TRAIL induces death of human oligodendrocytes isolated from adult brain

Abstract

Tumour necrosis factor-related apoptosis-inducing ligand (TRAIL) has been reported to induce apoptosis in various tumour cell lines and, recently, also in normal cells. TRAIL interacts with four receptors: two signalling receptors (TRAIL-R1 and TRAIL-R2) and two decoy receptors (TRAIL-R3 and TRAIL-R4). We have shown that both signalling receptors are present on the surface of oligodendrocytes isolated from adult human brain (ahOL), whereas the decoy receptors are expressed at a low level on ahOL. TRAIL induces ahOL apoptosis - as characterized by Annexin V staining prior to propidium iodide cell uptake - under conditions of protein synthesis inhibition. However, pre-treatment of ahOL with interferon γ (IFNγ) evoked susceptibility to TRAIL-induced death, which did not require inhibition of protein synthesis.
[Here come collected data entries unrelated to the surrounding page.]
-- ==== Sys2Proof/Tests/Slice0.lean ====
section
/-! SUPPORT. The author's tests: the words that WellFormed refuses, worked examples of the manual, and for every statement of
Certificates/Slice0/Obligations.lean that has hypotheses a witness of each clause. -/

namespace Sys2Proof.Tests
open Sys2Proof Sys2Proof.Machine Sys2Proof.Machine.R

/-! ### Ill-formed commands are refused -/

/-- A sender on PA. -/
def onPa : Sender := { path := .pa, seq := 1, tag := 2, irq := false, lcl := false, cidx := 0, extra := [] }

theorem test_wf_sender_on_twb : (Instr.nop { onPa with path := .twb }).wf = false := by decide
theorem test_wf_sender_extra_bytes : (Instr.nop { onPa with extra := [0] }).wf = false := by decide
theorem test_wf_sender_service_port : (Instr.nop { onPa with path := .sp, extra := [0] }).wf = true := by decide
theorem test_wf_measure_positions : (Instr.measureComplete 0 (List.replicate 33 []) [] [] 0).wf = false := by decide
theorem test_wf_measure_positions_back : (Instr.measureComplete 0 [] (List.replicate 33 []) [] 0).wf = false := by decide
theorem test_wf_measure_own : (Instr.measureComplete 0 [] [] (List.replicate 33 ⟨0, 0⟩) 0).wf = false := by decide
theorem test_wf_measure_tokens : (Instr.measureComplete 0 [List.replicate 17 0] [] [] 0).wf = false := by decide
theorem test_wf_measure_tokens_back : (Instr.measureComplete 0 [] [List.replicate 17 0] [] 0).wf = false := by decide
theorem test_wf_frame_header : (Instr.upstreamFrame 0 ⟨true, [], []⟩).wf = false := by decide
theorem test_wf_frame_sections : (Instr.upstreamFrame 0 ⟨true, List.replicate 16 0, []⟩).wf = false := by decide
theorem test_wf_descriptor : (Instr.descriptorFetch .pa [[0]]).wf = false := by decide
theorem test_wf_copy : (Instr.phCopyDone 0 true (List.replicate 4097 0)).wf = false := by decide +kernel
theorem test_wf_bar2 : (Instr.phBar2Write .pa 0x3FFFF [0, 0]).wf = false := by decide
theorem test_wf_note : (Instr.evNote onPa 0 []).wf = false := by decide
theorem test_wf_update_digest : (Instr.updBegin onPa 0 []).wf = false := by decide
theorem test_wf_store_word : (Instr.recordWrite (.uncorrectable 0 [])).wf = false := by decide
theorem test_wf_refresh_word : (Instr.refreshBlock (.uncorrectable 0 [])).wf = false := by decide
theorem test_wf_piece_word : (Instr.updPiece onPa 0 0 (.uncorrectable 0 [])).wf = false := by decide
theorem test_wf_poll : (Instr.twaPollResult (.ok (List.replicate 9 0))).wf = false := by decide
theorem test_wf_caps_none : (Instr.pdSourceCaps []).wf = false := by decide
theorem test_wf_caps_eight : (Instr.pdSourceCaps (List.replicate 8 .other)).wf = false := by decide
theorem test_wf_usb : (Instr.usbCommand []).wf = false := by decide
theorem test_wf_token : (Instr.auth []).wf = false := by decide
theorem test_wf_key : (Instr.keyWrite 0 []).wf = false := by decide

/-! ### The step and the words -/

theorem test_no_word_spells_a_command : decodeTableWord 32 0 = none ∧ State.reset.withFetchWord 32 0 = State.reset := by decide
theorem test_idle_step : step State.reset = .next State.reset := rfl
theorem test_front_command : step { State.reset with pending := [.frameBoundary, .syncMiss] } =
    exec .frameBoundary { State.reset with pending := [.syncMiss] } := rfl

/-! ### Worked examples of the manual -/

/-- The CRC of the nine ASCII bytes "123456789" (R8). -/
theorem test_crc_check_string : crc32 [0x31, 0x32, 0x33, 0x34, 0x35, 0x36, 0x37, 0x38, 0x39] = 0xCBF43926 := by decide +kernel

/-- The example of R58: freq_acc −1,200 and e = +200 ns at 1 Hz, KP = 1, KI = 4. -/
theorem test_discipline_example :
    let d := syncUpdate ((({} : Dev).wrS TB_FREQ 0 (-1200)).wr TB_STATUS_LOCK 0 2) 200 false
    d.rdS TB_FREQ = -1254 ∧ d.tb.rateNext = some (-1684) := by decide +kernel

/-- R57: half a period is a positive offset. -/
theorem test_offset_at_half : syncOffset 15 10 = 5 ∧ syncOffset 16 10 = -4 ∧ syncOffset 20 10 = 0 := by decide

/-- R53: the largest rate advances the fraction by 858,993,000 a tick; a carry adds a count, a borrow suppresses one. -/
theorem test_postmark_edges : pmAdvance 0 0 858993 = (1000, 858993000) ∧ pmAdvance 0 0xFFFFFFFF 1 = (1001, 999) ∧
    pmAdvance 0 0 (-1) = (999, 0xFFFFFFFF - 999) := by decide

/-- The example of R101: a phase reports DATA = B8 0B 98 3A 38 02. -/
theorem test_sample_scaling : scaleV 1 0x0BB8 = 0xC000 ∧ scaleI 1 0x3A98 = 0x1E0000 ∧ scaleT 0x238 = 0x4E0000 := by decide

/-- The add orders that R148 writes out. -/
theorem test_add_orders : addOrder 8 = [0, 4, 2, 6, 1, 5, 3, 7] ∧ addOrder 24 =
    [0, 16, 8, 4, 20, 12, 2, 18, 10, 6, 22, 14, 1, 17, 9, 5, 21, 13, 3, 19, 11, 7, 23, 15] := by decide +kernel

/-- The rotation of R149 over the active hops 0, 2, 4, 6 of the shedding example. -/
theorem test_rotation : rotation [0, 2, 4, 6] = [0, 4, 6, 2] ∧ maxStep [0, 4, 6, 2] = 4 := by decide

/-- The droop of the bus example: 180 A over 2.00 mΩ. -/
theorem test_droop : rdiv (11796480 * 200) 100000 = 23593 ∧ (3145728 : Int) - rdiv (11796480 * 200) 100000 = 3122135 := by decide

/-- Rounding is half away from zero (R12). -/
theorem test_rounding : rdiv 5 2 = 3 ∧ rdiv (-5) 2 = -3 ∧ rdiv 7 3 = 2 ∧ rdiv (-7) 3 = -2 := by decide

/-- The identification term of the planner's example: AMP = 15 gives 98. -/
theorem test_identification_term : pidOf (({} : Dev).wr MP_ID_AMP 0 15) true = 98 := by decide +kernel

/-- The first period of the planner's example: 102 proposed, 124 written, marked CLAMPED. -/
theorem test_plan_is_bounded :
    let x := planItem (({} : Dev).wr MP_CTRL_MODE 0 1) 4 FU_CSCALE 0 0 8 0 102
    x.old = 128 ∧ x.prop = 102 ∧ x.new = 124 ∧ x.mark = 1 := by decide +kernel

/-- A window comparison of tick numbers wraps (R44). -/
theorem test_later_than : laterThan 0 (2 ^ 32 - 1) = true ∧ laterThan 5 5 = false ∧ laterThan 0 (2 ^ 31) = false := by decide

/-! ### Memory -/

theorem test_write_blank_removes : Mem.wr (Mem.wr [] 5 7) 5 0 = [] := by decide
theorem test_write_keeps_order : Mem.wr (Mem.wr [] 9 1) 5 7 = [(5, 7), (9, 1)] := by decide

/-! ### Witnesses of the statements' hypotheses -/

/-- A running device whose tick has come to stage `k`, changed by `f`. -/
def stAt (k : Nat) (f : Dev → Dev) : State := { sys := { dev := f { tb := { now := 5000, pm := 5000000, run := true, stage := k } } } }
/-- A state with its memories changed as well. -/
def stS (s : State) (f : Sys → Sys) : State := { s with sys := f s.sys }

section
set_option Elab.async false

theorem witness_tick_edges_advance_the_counters :
    (∃ (s : State), s.sys.dev.live = true ∧ s.sys.dev.tb.run = true ∧ s.sys.dev.tb.frameOpen = false ∧ s.ended.dev.rd
     TB_FRAME_POS ≠ 999) ∧
    (∃ (s : State), s.sys.dev.live = true ∧ s.sys.dev.tb.run = true ∧ s.sys.dev.tb.frameOpen = false ∧ s.ended.dev.rd
     TB_FRAME_POS = 999) ∧
    (∃ (s : State), s.sys.dev.live = true ∧ s.sys.dev.tb.run = true ∧ s.sys.dev.tb.frameOpen = false ∧ s.sys.dev.rd
     TB_FRAME_POS = 999) ∧
    (∃ (s : State), s.sys.dev.live = true ∧ s.sys.dev.tb.run = true ∧ s.sys.dev.tb.frameOpen = true) :=
  ⟨⟨stAt 3 (fun d => d.wr TB_FRAME_POS 0 998), by decide +kernel⟩,
   ⟨stAt 3 (fun d => d.wr TB_FRAME_POS 0 999), by decide +kernel⟩,
   ⟨stAt 3 (fun d => d.wr TB_FRAME_POS 0 999), by decide +kernel⟩,
   ⟨stAt 0 (fun d => { d with tb := { d.tb with frameOpen := true } }), by decide +kernel⟩⟩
A blocking experiment with monoclonal antibodies directed against TRAIL-R1 and TRAIL-R2 revealed that TRAIL-R1 is mainly involved in TRAIL-induced apoptosis of ahOL. In contrast to ahOL, microglial cells were completely resistant to cell death induced by TRAIL. Microglial cells had high surface expression of the decoy receptor TRAIL-R3, suggesting that resistance of these glial cells to TRAIL-induced death depends on the presence of the protective effect of TRAIL-R3. Stimulation of microglial with TRAIL increased further expression of TRAIL-R3, but it had no effect on the expression of TRAIL receptors by ahOL. This result may implicate TRAIL as an effector-immune molecule in selective ahOL demise in inflammatory/demyelinating conditions.